Но в ответ ей ухнула выходная дверь: Николай Аполлонович бежал к большому петербургскому мосту. Ниже увидим мы, как у моста он принял одно роковое решение (при свершении некого акта погубить и самую жизнь). Выражение «Красный шут» чрезвычайно задело его.
Более Софья Петровна Лихутина его не видала: из какого-то дикого протеста к аблеуховским увлечениям революцией – эволюцией ангел Пери невольно отлетел от учащейся молодежи, прилетая к баронессе К. К. на спиритический сеанс. И Варвара Евграфовна стала реже захаживать. Зато опять зачастили: и граф Авен, и барон Оммау-Оммергау, и Шпорышев, и Вергефден, и даже… Липпанченко: и Липпанченко чаще прочих. С графом Авеном, бароном Оммау-Оммергау, со Шпорышевым и с Вергефденом, даже… с Липпанченко она хохотала без устали; вдруг, оборвав смех, она спрашивала задорно:
– «Я ведь кукла – не правда ли?»
И они отвечали ей фифками, сыпали серебро в жестяную кружечку с надписью «благотворительный сбор». А Липпанченко ей ответил: «Вы – душкан, бранкукан, бранкукашка». И принес ей в подарок желтолицую куколку.

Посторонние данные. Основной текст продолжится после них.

/-- The slot that a traversal of `t` and `rd` holds for the node at position `m` of level `l`. -/
def viewSlot : Nat → Nat → Slot
  | 0, _ => .fresh
  | l + 1, m => childSlot (nodeView t rd r l (m / 4)).code (nodeView t rd r l (m / 4)).below (m % 4)

/-- What the traversal knows of a node with the given slot; `own` is what it knows of a node that takes an item. -/
def slotView (own : NodeView) : Slot → NodeView
  | .absent => { code := 0#4, below := 0, emitted := false }
  | .covered v below => { code := v, below := below, emitted := false }
  | .fresh => own

theorem nodeView_eq_slotView (l m : Nat) :
    nodeView t rd r l m = slotView (ownView t rd r l (levelBase l + m)) (viewSlot t rd r l m) := by
  cases l with
  | zero => simp [nodeView, viewSlot, slotView]
  | succ l =>
    simp only [nodeView, viewSlot, childSlot]
    by_cases hbit : (nodeView t rd r l (m / 4)).code.getLsbD (m % 4) = true
    · by_cases hbelow : (nodeView t rd r l (m / 4)).below = 0
      · simp [hbit, hbelow, slotView]
      · simp [hbit, hbelow, slotView, Nat.pos_of_ne_zero hbelow]
    · simp [hbit, slotView]

theorem emitted_iff_fresh (l m : Nat) : (nodeView t rd r l m).emitted = true ↔ viewSlot t rd r l m = .fresh := by
  rw [nodeView_eq_slotView]
  cases viewSlot t rd r l m <;> simp [slotView, ownView]

theorem itemNibbles_eq (l m : Nat) : itemNibbles t rd r l m =
    if viewSlot t rd r l m = .fresh then (itemOf (t (levelBase l + m)) (rd (levelBase l + m))).nibbles else [] := by
  unfold itemNibbles
  simp only [emitted_iff_fresh]
  split
  · split
    · next hd => rw [itemOf_run _ hd, runNibbles_eq]
    · next hd => rw [itemOf_code _ (by simpa using hd)]; rfl
  · rfl

theorem badNode_iff {l : Nat} (hl : l < r) (m : Nat) : badNode t rd r l m ↔ viewSlot t rd r l m = .fresh ∧
    (t (levelBase l + m) = 0#4 ∨ ((rd (levelBase l + m)).getLsbD 4 = true ∧
      r < l + span ((rd (levelBase l + m)).extractLsb' 5 3) r l)) := by
  simp only [badNode, emitted_iff_fresh, lt_add_span_iff hl]

/-- The slots of the first `m` nodes of level `l`. -/
def viewSlots (l m : Nat) : List Slot := (List.range m).map (viewSlot t rd r l)

@[simp] theorem length_viewSlots (l m : Nat) : (viewSlots t rd r l m).length = m := by simp [viewSlots]

theorem viewSlots_succ (l m : Nat) : viewSlots t rd r l (m + 1) = viewSlots t rd r l m ++ [viewSlot t rd r l m] := by
  simp [viewSlots, List.range_succ]

theorem viewSlots_root : viewSlots t rd r 0 1 = rootSlots := rfl

/-- The children of node m of a level are the nodes 4m to 4m + 3 of the next (R65). -/
theorem viewSlots_children (l m : Nat) : viewSlots t rd r (l + 1) (4 * (m + 1)) =
    viewSlots t rd r (l + 1) (4 * m) ++ childSlots (nodeView t rd r l m).code (nodeView t rd r l m).below := by
  rw [childSlots_eq, viewSlots, viewSlots, Nat.mul_succ, List.range_add, List.map_append, List.map_map]
  congr 1
  refine List.map_congr_left fun q hq => ?_
  have hq := List.mem_range.mp hq
  simp only [Function.comp, viewSlot]
  rw [show (4 * m + q) / 4 = m by omega, show (4 * m + q) % 4 = q by omega]

theorem levelBody_succ (l m : Nat) :
    levelBody t rd r l (m + 1) = levelBody t rd r l m ++ itemNibbles t rd r l m := by
  simp [levelBody, List.range_succ]

theorem bodyBefore_zero : bodyBefore t rd r 0 0 = [] := rfl

theorem bodyBefore_eq (l m : Nat) : bodyBefore t rd r l m = bodyBefore t rd r l 0 ++ levelBody t rd r l m := by
  simp [bodyBefore, levelBody]

theorem bodyBefore_succ (l : Nat) : bodyBefore t rd r (l + 1) 0 = bodyBefore t rd r l (4 ^ l) := by
  simp [bodyBefore, levelBody, List.range_succ]

theorem streamBody_eq : streamBody t rd r = bodyBefore t rd r r 0 := by
  simp [streamBody, bodyBefore, levelBody]

theorem length_levelBody_le (l m : Nat) : (levelBody t rd r l m).length ≤ 3 * m := by
  induction m with
  | zero => simp [levelBody]
  | succ m ih =>
    have hitem : (itemNibbles t rd r l m).length ≤ 3 := by
      rw [itemNibbles_eq]
      split
      · exact length_nibbles_le _
      · simp
    rw [levelBody_succ, List.length_append]
    omega

/-- An item takes three nibbles at most (R90). -/
theorem length_bodyBefore_le (l : Nat) : (bodyBefore t rd r l 0).length ≤ 3 * levelBase l := by
  induction l with
  | zero => simp [bodyBefore_zero]
  | succ l ih =>
    have hlevel := length_levelBody_le t rd r l (4 ^ l)
    rw [bodyBefore_succ, bodyBefore_eq, List.length_append, levelBase_succ]
    omega

end

end Sys2Proof.Machine

/-!
PROOFS. LINEARIZE (spec/44_linearizer.md R160–R167): its stream is the header and the items of `streamBody`, packed, or
BADTREE where some node is a `badNode`.
-/

namespace Sys2Proof.Machine

open Sys2Proof.Safety

/-! The walk over one level (R163) -/

section
variable {r l : Nat} {c : Nibble} {d : Byte}

/-- A node that takes an item is BADTREE in the two cases of R165, and otherwise emits its item. -/
theorem linNode_fresh (r l : Nat) (c : Nibble) (d : Byte) : linNode r l .fresh c d =
    if c = 0#4 ∨ (d.getLsbD 4 = true ∧ r < l + span (d.extractLsb' 5 3) r l) then .error .badTree
    else .ok ((itemOf c d).nibbles,
      childSlots c (if d.getLsbD 4 then span (d.extractLsb' 5 3) r l - 1 else 0)) := by
  unfold linNode itemOf rdRun rdLcode
  by_cases hc : c = 0#4
  · simp [hc]
  by_cases hd : d.getLsbD 4 = true
  · by_cases hs : r < l + span (d.extractLsb' 5 3) r l
    · simp only [hc, hd, hs, if_true, if_false, and_self, or_true]
    · simp only [hc, hd, hs, if_true, if_false, and_false, or_false]
  · simp only [hc, hd, if_false, false_and, or_false, Bool.false_eq_true]

theorem linNode_error {slot : Slot} {e : CmdError} (h : linNode r l slot c d = .error e) : e = .badTree := by
  cases slot with
  | absent => cases h
  | covered v below => cases h
  | fresh =>
    rw [linNode_fresh] at h
    split at h
    · cases h; rfl
    · cases h

end

section
variable (t : List Nibble) (rd : List Byte) (r l : Nat)

theorem linSlots_append (i : Nat) (a b : List Slot) : linSlots t rd r l i (a ++ b) =
    (linSlots t rd r l i a).bind fun x => (linSlots t rd r l (i + a.length) b).map fun y =>
      (x.1 ++ y.1, x.2 ++ y.2) := by
  induction a generalizing i with
  | nil =>
    simp only [List.nil_append, linSlots, List.length_nil, Nat.add_zero, Except.bind]
    cases linSlots t rd r l i b <;> rfl
  | cons slot a ih =>
    simp only [List.cons_append, linSlots, ih]
    cases linNode r l slot (nodeAt t i) (rd.getD i 0#8) with
    | error e => rfl
    | ok x =>
      simp only [List.length_cons, show i + (a.length + 1) = i + 1 + a.length by omega]
      cases linSlots t rd r l (i + 1) a with
      | error e => rfl
      | ok y =>
        simp only [Except.bind]
        cases linSlots t rd r l (i + 1 + a.length) b with
        | error e => rfl
        | ok z => simp [Except.map]

theorem linSlots_singleton (i : Nat) (slot : Slot) :
    linSlots t rd r l i [slot] = linNode r l slot (nodeAt t i) (rd.getD i 0#8) := by
  simp only [linSlots]
  cases linNode r l slot (nodeAt t i) (rd.getD i 0#8) with
  | error e => rfl
  | ok x => simp

variable {t rd r l}

theorem linSlots_error {i : Nat} {slots : List Slot} {e : CmdError} (h : linSlots t rd r l i slots = .error e) :
    e = .badTree := by
  induction slots generalizing i with
  | nil => cases h
  | cons slot slots ih =>
    unfold linSlots at h
    split at h
    · next hnode => cases h; exact linNode_error hnode
    · split at h
      · next hrest => cases h; exact ih hrest
      · cases h

theorem linLevels_error {n : Nat} {slots : List Slot} {e : CmdError} (h : linLevels t rd r n l slots = .error e) :
    e = .badTree := by
  induction n generalizing l slots with
  | zero => cases h
  | succ n ih =>
    unfold linLevels at h
    split at h
    · next hlevel => cases h; exact linSlots_error hlevel
    · split at h
      · next hrest => cases h; exact ih hrest
      · cases h

end

/-! The walk holds the slots of `nodeView`

`tree` and `rd` are T and RD; the lists hold them up to node N(r). -/

section
variable {T : List Nibble} {RD : List Byte} {tree : Nat → Nibble} {rd : Nat → Byte} {r : Nat}

theorem linNode_view {l m : Nat} (hl : l < r) (hok : ¬badNode tree rd r l m) :
    linNode r l (viewSlot tree rd r l m) (tree (levelBase l + m)) (rd (levelBase l + m)) =
      .ok (itemNibbles tree rd r l m, childSlots (nodeView tree rd r l m).code (nodeView tree rd r l m).below) := by
  rw [badNode_iff tree rd r hl] at hok
  rw [nodeView_eq_slotView, itemNibbles_eq]
  cases hs : viewSlot tree rd r l m with
  | absent => simp [linNode, slotView]
  | covered v below => simp [linNode, slotView]
  | fresh =>
    rw [linNode_fresh, if_neg (fun h => hok ⟨hs, h⟩)]
    rfl

theorem not_badNode_of_linNode {l m : Nat} (hl : l < r) {x : List Nibble × List Slot}
    (h : linNode r l (viewSlot tree rd r l m) (tree (levelBase l + m)) (rd (levelBase l + m)) = .ok x) :
    ¬badNode tree rd r l m := by
  rw [badNode_iff tree rd r hl]
  rintro ⟨hs, hbad⟩
  rw [hs, linNode_fresh, if_pos hbad] at h
  cases h

variable (hT : ∀ i, i < nodeCount r → nodeAt T i = tree i) (hRD : ∀ i, i < nodeCount r → RD.getD i 0#8 = rd i)
include hT hRD
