-- ==== Sys2Proof/Machine/CallQueue.lean ====
section
/-! DEFINITION. The Call Queue's own operations (chapter 8): raising a call, giving a call its number, entry from the
unqueued sets, blocking presence and the reports it makes to the Lane Unit, and retirement. -/

namespace Sys2Proof.Machine

open Sys2Proof

/-! ### Kinds (R137) -/

/-- The nine call kinds in kind order (08 TABLE 1). -/
def callKinds : List CallKind :=
  [.machineJam, .cycleTimeout, .setFail, .readerFail, .returnJam, .wakeFail, .ballInPit, .assist, .desk]

/-- Whether a kind is blocking (08 TABLE 1). -/
def isBlocking (k : CallKind) : Bool :=
  match k with
  | .machineJam | .cycleTimeout | .setFail | .readerFail | .returnJam => true
  | .wakeFail | .ballInPit | .assist | .desk => false

/-- The lane a kind is keyed on: a RETURN_JAM of either lane of a pair is kept for the pair's odd lane (R130, R140). -/
def callLane (n : Nat) (k : CallKind) : Nat := if k = .returnJam then oddLane (pairOf n) else n

/-- The lanes a kind of lane `n` concerns: both lanes of the pair for RETURN_JAM, the lane itself otherwise (R141). -/
def lanesConcerned (n : Nat) (k : CallKind) : List Nat := if k = .returnJam then lanesOf (pairOf n) else [n]

/-- A call is WAITING while no station holds it (08 TABLE 2). -/
def CallRecord.waiting (c : CallRecord) : Bool := c.station.isNone

/-- The kind is in the unqueued set. -/
def UnqueuedSet.has (u : UnqueuedSet) (k : CallKind) : Bool := u.kinds[k.place]

/-- The unqueued set with a kind joined to it; a MACHINE_JAM keeps the fault code of its raise (R140). -/
def UnqueuedSet.join (u : UnqueuedSet) (k : CallKind) (code : Option Half) : UnqueuedSet :=
  { kinds := u.kinds.set k.place true, faultCode := if k = .machineJam then code else u.faultCode }

/-- The unqueued set with a kind removed. -/
def UnqueuedSet.leave (u : UnqueuedSet) (k : CallKind) : UnqueuedSet :=
  { kinds := u.kinds.set k.place false, faultCode := if k = .machineJam then Option.none else u.faultCode }

/-- The first kind of the set in kind order. -/
def UnqueuedSet.first (u : UnqueuedSet) : Option CallKind := callKinds.find? u.has

/-- The call of a lane and kind in the queue. -/
def CallQueue.find (q : CallQueue) (n : Nat) (k : CallKind) : Option CallRecord :=
  q.queue.find? fun c => decide (c.lane = n) && decide (c.kind = k)

/-- The call of a number in the queue. -/
def CallQueue.numbered (q : CallQueue) (number : Nat) : Option CallRecord :=
  q.queue.find? fun c => decide (c.number = number)

/-- A kind is held for a lane, in the queue or in the lane's unqueued set. -/
def House.callHeld (h : House) (n : Nat) (k : CallKind) : Bool :=
  (h.calls.find n k).isSome || (h.unqueued n).has k

/-! ### Blocking presence (R141) -/

/-- A blocking kind is present for lane `n`: one of the lane's own, or a RETURN_JAM of its pair (R141). -/
def House.blocked (h : House) (n : Nat) : Bool :=
  callKinds.any fun k => isBlocking k && h.callHeld (callLane n k) k

/-- The Call Queue's report for lane `n` against the presence `before` the change, and the Lane Unit's answer to it: CALL
is added on "present" and removed on "gone" (R8, R141). -/
def House.followCall (h : House) (n : Nat) (before : Bool) : House :=
  if !before && h.blocked n then h.addCause n .call
  else if before && !h.blocked n then h.removeCause n .call
  else h

/-! ### Call numbers (R138) -/

/-- The number after `n`: after 999 the numbering continues from 1. -/
def nextNumber (n : Nat) : Nat := if n ≥ Config.lastCallNumber then 1 else n + 1

/-- The next number after `last` that no call of the queue holds, found within `tries` tries. -/
def freeNumber (q : List CallRecord) : (tries : Nat) → (last : Nat) → Nat
  | 0, last => nextNumber last
  | t + 1, last =>
    if q.any fun c => decide (c.number = nextNumber last) then freeNumber q t (nextNumber last) else nextNumber last

/-! ### Entering the queue (R139, R140) -/

/-- A call enters the queue at the last place of the age order (R139). -/
def House.enterCall (h : House) (n : Nat) (k : CallKind) (code : Option Half) : House :=
  let number := freeNumber h.calls.queue 33 h.calls.lastNumber
  let c : CallRecord :=
    { number := number, lane := n, kind := k, callClass := h.calls.classMap[k.place], station := none, repeats := 1,
      opened := h.stamp, faultCode := if k = .machineJam then code else none }
  { h with calls := { h.calls with queue := h.calls.queue ++ [c], lastNumber := number } }

/-- The queue with the repeat count of the call of a lane and kind raised by 1, held at 99 (R139). -/
def countRepeat (queue : List CallRecord) (n : Nat) (k : CallKind) : List CallRecord :=
  queue.map fun c =>
    if c.lane = n ∧ c.kind = k then { c with repeats := min (c.repeats + 1) Config.repeatLimit } else c

/-- What R139 does with a raise of a kind keyed on lane `n`, before blocking presence is reported. -/
def House.takeRaise (h : House) (n : Nat) (k : CallKind) (code : Option Half) : House :=
  if (h.calls.find n k).isSome then
    { h with calls := { h.calls with queue := countRepeat h.calls.queue n k } }
  else if (h.unqueued n).has k then h
  else if h.calls.queue.length < Config.queueRoom then h.enterCall n k code
  else h.setUnqueued n ((h.unqueued n).join k code)

/-- A raise of a kind for a lane (R139), with the reports of blocking presence it brings (R141). -/
def House.raiseCall (h : House) (lane : Nat) (k : CallKind) (code : Option Half := none) : House :=
  let before := (lanesConcerned lane k).map fun n => (n, h.blocked n)
  before.foldl (fun h nb => h.followCall nb.1 nb.2) (h.takeRaise (callLane lane k) k code)

/-- The lowest-numbered lane whose unqueued set is not empty, with the first kind of that set in kind order (R140). -/
def House.nextUnqueued (h : House) : Option (Nat × CallKind) :=
  (numbers Config.lanes).findSome? fun n => (h.unqueued n).first.map fun k => (n, k)

/-- One kind enters the queue from the unqueued sets, where the queue has room and some set is not empty (R140). -/
def House.enterUnqueued (h : House) : House :=
  if h.calls.queue.length < Config.queueRoom then
    match h.nextUnqueued with
    | some (n, k) =>
      let code := (h.unqueued n).faultCode
      (h.setUnqueued n ((h.unqueued n).leave k)).enterCall n k code
    | none => h
  else h

/-- Entry from the unqueued sets, repeated while the queue holds fewer than 32 calls and some set is not empty (R140). -/
def House.fillQueue (h : House) : House := (List.range Config.queueRoom).foldl (fun h _ => h.enterUnqueued) h

/-! ### Retirement (R147, R149) -/

/-- The stations' records without a call number (R138). -/
def withoutNumber (stations : Vector (List Nat) 4) (number : Nat) : Vector (List Nat) 4 :=
  (numbers 4).foldl
    (fun st k => numSet st k ((numGet st [] k).filter fun held => decide (held ≠ number))) stations

/-- A call leaves the queue, and the record of any station that holds it. -/
def House.removeCall (h : House) (number : Nat) : House :=
  { h with calls := { h.calls with
      queue := h.calls.queue.filter (fun c => decide (c.number ≠ number)),
      stations := withoutNumber h.calls.stations number } }

/-- A WAKE_FAIL of a lane retires without clearing (R149): it leaves the queue, and the freed place is filled, or it leaves
the lane's unqueued set. -/
def House.retireWakeFail (h : House) (n : Nat) : House :=
  match h.calls.find n .wakeFail with
  | some c => (h.removeCall c.number).fillQueue
  | none => h.setUnqueued n ((h.unqueued n).leave .wakeFail)

end Sys2Proof.Machine
end

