/-! ### Squads, rotation and games (chapters 4 and 5) -/

/-- FORM SQUAD (R77): the free squad record and the free bowler records of the lowest numbers are taken, and set as R77 and
R50 say; on a run-out tab the squad is STOPPED and its lane takes ALLOWANCE. END SQUAD retires the squad with its bowler
records and clears its lane's squad field; with a delivery in flight on the lane it is refused IN_FLIGHT (R82, R73). A partner in pair play takes OPEN_PLAY and goes on
by its state: waiting at the end of a frame it is stopped on a run-out tab, and otherwise begins the next frame (R93). -/
def Obligations.SquadsAreFormedAndRetired : Prop :=
  (∀ (s : State) (hd : Header) (n q : Nat) (entries : List BowlerEntry) (auto : Option Bool) (rule : Option HandicapRule),
      s.house.quiet → s.edits hd n → isLane n = true → (s.house.lane n).keepsCauses = true → (s.house.lane n).squad = none →
      1 ≤ entries.length → entries.length ≤ 8 → (entries.all fun e => nameTagFits e.nameTag) = true →
      s.house.freeSquad = some q →
      (s.house.freeBowlers < entries.length → Refuses s (.formSquad hd n entries auto rule) hd .full) ∧
      (entries.length ≤ s.house.freeBowlers → ∃ t, exec (.formSquad hd n entries auto rule) s = .next t ∧
        t.pending = s.pending ∧
        let ks := ((numbers 384).filter fun k => (s.house.bowler k).isNone).take entries.length
        let stopped := s.house.runOutOn n
        t.house.squad q = some
          { lane := n, order := ks, upPosition := none, frame := 1, mode := .openPlay, partner := none, side := none,
            pairGame := 0, autoNext := auto.getD false,
            rule := (rule.map fun r => { basis := min r.basis 300, percent := min r.percent 100, cap := min r.cap 300 }).getD
              { basis := 0, percent := 0, cap := 300 },
            state := if stopped then .stopped else .forming,
            stopPoint := if stopped then some (.atStart .forming) else none } ∧
        (∀ p, p ≠ q → t.house.squad p = s.house.squad p) ∧
        (t.house.lane n).squad = some q ∧
        (t.house.lane n).causes.allowance = ((s.house.lane n).causes.allowance || stopped) ∧
        (∀ j, j < entries.length → (ks[j]?).map t.house.bowler = (entries[j]?).map fun e => some
          { squad := q, nameTag := e.nameTag, state := .waiting, inGame := .no, average := min e.average 300, gameNumber := 0,
            sheet := .blank, totals := [] }) ∧
        (∀ k, k ∉ ks → t.house.bowler k = s.house.bowler k) ∧
        t.house.port.answers = s.house.port.answers ++ [{
          sequence := hd.sequence,
          result := if (entries.any fun e => decide (300 < e.average)) ||
            rule.any (fun r => decide (300 < r.basis) || decide (100 < r.percent) || decide (300 < r.cap)) then .clamped
            else .done,
          body := .squadFormed q ks }])) ∧
  (∀ (s : State) (hd : Header) (q : Nat) (r : SquadRecord), s.house.quiet → s.edits hd r.lane → s.house.squad q = some r →
      isLane r.lane = true →
      ((s.house.lane r.lane).delivery.isSome = true → Refuses s (.endSquad hd q) hd .inFlight) ∧
      ((s.house.lane r.lane).delivery = none → ∃ t, exec (.endSquad hd q) s = .next t ∧ t.pending = s.pending ∧
        t.house.port.answers = s.house.port.answers ++ [{ sequence := hd.sequence, result := .done, body := .empty }] ∧
        t.house.squad q = none ∧ (t.house.lane r.lane).squad = none ∧ (∀ k ∈ r.order, t.house.bowler k = none) ∧
        t.house.plans = s.house.plans ∧ t.house.clock = s.house.clock ∧
        (r.mode = .openPlay → (∀ p, p ≠ q → t.house.squad p = s.house.squad p) ∧
          ∀ k, k ∉ r.order → t.house.bowler k = s.house.bowler k) ∧
        (r.mode = .pairPlay → ∀ p, r.partner = some p → p ≠ q → ∀ rp, s.house.squad p = some rp →
          let left := { rp with mode := .openPlay, partner := none, side := none, pairGame := 0 }
          (rp.state ≠ .frameWait → t.house.squad p = some left) ∧
          (rp.state = .frameWait → rp.frame < 10 → s.house.runOutOn rp.lane = true →
            t.house.squad p = some { left with
              state := .stopped, stopPoint := some (.atFrame rp.frame), upPosition := none }) ∧
          (rp.state = .frameWait → rp.frame < 10 → s.house.runOutOn rp.lane = false →
            ∀ place, ∀ j, rp.order[place]? = some j → j ∉ r.order → s.house.toBowl (rp.frame + 1) j = true →
            (∀ i, i < place → ∀ m, rp.order[i]? = some m → s.house.toBowl (rp.frame + 1) m = false) →
            t.house.squad p = some { left with
              frame := rp.frame + 1, state := .playing, stopPoint := none, upPosition := some place } ∧
            t.house.bowler j = (s.house.bowler j).map fun b => { b with state := .up }))))

/-- ADD BOWLER, SET ORDER, SET BOWLER and SET SQUAD write what they name and nothing else (R78, R70, R80, R50); in PAIR_PLAY a
new auto next game value is written to both squads. The order of the checks of ADD BOWLER is log entry 23; that a list that
does not hold every bowler once is refused OUT_OF_RANGE also with a delivery in flight (R72, R78) is log entry 5. -/
def Obligations.SquadAndBowlerEditsWriteWhatTheyName : Prop :=
  ∀ (s : State) (hd : Header) (q : Nat) (r : SquadRecord), s.house.quiet → s.edits hd r.lane → s.house.squad q = some r →
    let h := s.house
    (∀ (e : BowlerEntry) (k : Nat), r.order.length < 8 → nameTagFits e.nameTag = true → h.freeBowler = some k →
      Answers s (.addBowler hd q e) hd
        ((h.setBowler k (some
          { squad := q, nameTag := e.nameTag, state := if r.inProgress then .done else .waiting, inGame := .no,
            average := min e.average 300, gameNumber := 0, sheet := .blank, totals := [] })).setSquad q
              (some { r with order := r.order ++ [k] }))
        (if 300 < e.average then .clamped else .done) (.bowlerAdded k)) ∧
    (∀ e : BowlerEntry, 8 ≤ r.order.length → Refuses s (.addBowler hd q e) hd .full) ∧
    (∀ order : List Nat, r.order.Nodup → order.Perm r.order → (h.lane r.lane).delivery = none →
      Answers s (.setOrder hd q order) hd
        (h.setSquad q (some { r with
          order := order, upPosition := (r.upPosition.bind fun p => r.order[p]?).bind fun k => order.findIdx? (· == k) }))
        .done .empty) ∧
    (∀ order : List Nat, (∃ k ∈ r.order, k ∉ order) → Refuses s (.setOrder hd q order) hd .outOfRange) ∧
    (∀ order : List Nat, order.length ≠ r.order.length → Refuses s (.setOrder hd q order) hd .outOfRange) ∧
    (∀ (k : Nat) (b : BowlerRecord) (tag : Option (List Byte)) (average : Option Nat), h.bowler k = some b → b.squad = q →
      tag.all nameTagFits = true →
      Answers s (.setBowler hd k tag average) hd
        (h.setBowler k (some { b with nameTag := tag.getD b.nameTag, average := (average.map fun v => min v 300).getD b.average }))
        (if average.any fun v => decide (300 < v) then .clamped else .done) .empty) ∧
    ∀ (auto : Option Bool) (e : HandicapEdit),
      let written := { r with
        autoNext := auto.getD r.autoNext,
        rule := { basis := (e.basis.map fun v => min v 300).getD r.rule.basis,
                  percent := (e.percent.map fun v => min v 100).getD r.rule.percent,
                  cap := (e.cap.map fun v => min v 300).getD r.rule.cap } }
      let answer := if e.basis.any (fun v => decide (300 < v)) || e.percent.any (fun v => decide (100 < v)) ||
        e.cap.any (fun v => decide (300 < v)) then Verdict.clamped else .done
      (r.mode = .openPlay → Answers s (.setSquad hd q auto e) hd (h.setSquad q (some written)) answer .empty) ∧
      (r.mode = .pairPlay → ∀ p, r.partner = some p → p ≠ q → ∀ rp, h.squad p = some rp →
        Answers s (.setSquad hd q auto e) hd
          ((h.setSquad q (some written)).setSquad p (some { rp with autoNext := auto.getD rp.autoNext })) answer .empty)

А когда она это самое сказала и мужу, ничего не ответил ей муж, Сергей Сергеич Лихутин, подпоручик Гр-горийского, Его Величества Короля Сиамского полка, и ушел будто спать: он заведовал, где-то там, провиантами; но войдя в свою комнату, он уселся писать Николаю Аполлоновичу кроткое свое письмецо: в письмеце он осмелился известить Аблеухова, что он, Сергей Сергеевич, подпоручик Гр-горийского полка, покорнейше просит о следующем: не желая вмешиваться по причинам принципиальным в отношения Николая Аполлоновича к бесценно им любимой супруге, тем не менее он просит настойчиво (слово настойчиво было три раза подчеркнуто) навсегда оставить их дом, ибо нервы его бесценно любимой супруги расстроены. О своем поведении Сергей Сергеевич скрыл; поведение его не изменилось ни капли: так же он уходил спозаранку; возвращался к полуночи; говорил для приличия фифку, если видел барона Оммау-Оммергау, чуть-чуть хмурился, если видел Липпанченко, благодушнейшим образом кивал головой на слова эволюция – революция, выпивал чашку чая и тихонько скрывался: он заведовал – где-то там – провиантами.
Был Сергей Сергеич высокого росту, носил белокурую бороду, обладал носом, ртом, волосами, ушами и чудесно блистающими глазами: но он был, к сожалению, в темно-синих очках, и никто не знал ни цвета глаз, ни чудесного этих глаз выраженья.
Подлость, подлость и подлость
В эти мерзлые, первооктябрьские дни Софья Петровна была в необычайном волнении; оставаясь одна, в оранжерейке, вдруг она начинала морщить свой лобик, и вспыхивать: становилась пунцовой; подходила к окну, чтоб платочком из нежного сквозного батиста протереть запотевшие стекла; стекло начинало повизгивать, открывая вид на канал с проходившим мимо господином в цилиндре – не более; будто бы обманувшись в предчувствии, ангел Пери зубками начинал теребить и кромсать засыревший платочек, и потом бежал надевать свою черную шубку из плюша и такую же шапочку (Софья Петровна одевалась прескромно), чтоб, прижавши к носику меховую муфту, суетливо слоняться от Мойки до набережной; даже раз зашла она в цирк Чинизелли и увидела там природное диво: бородатую женщину; чаще же всего забегала она на кухню и шепталась с молоденькой горничной, Маврушкой, прехорошенькой девочкой в фартучке и бабочкообразном чепце. И косили глаза: так всегда у нее косили глаза в минуты волнений.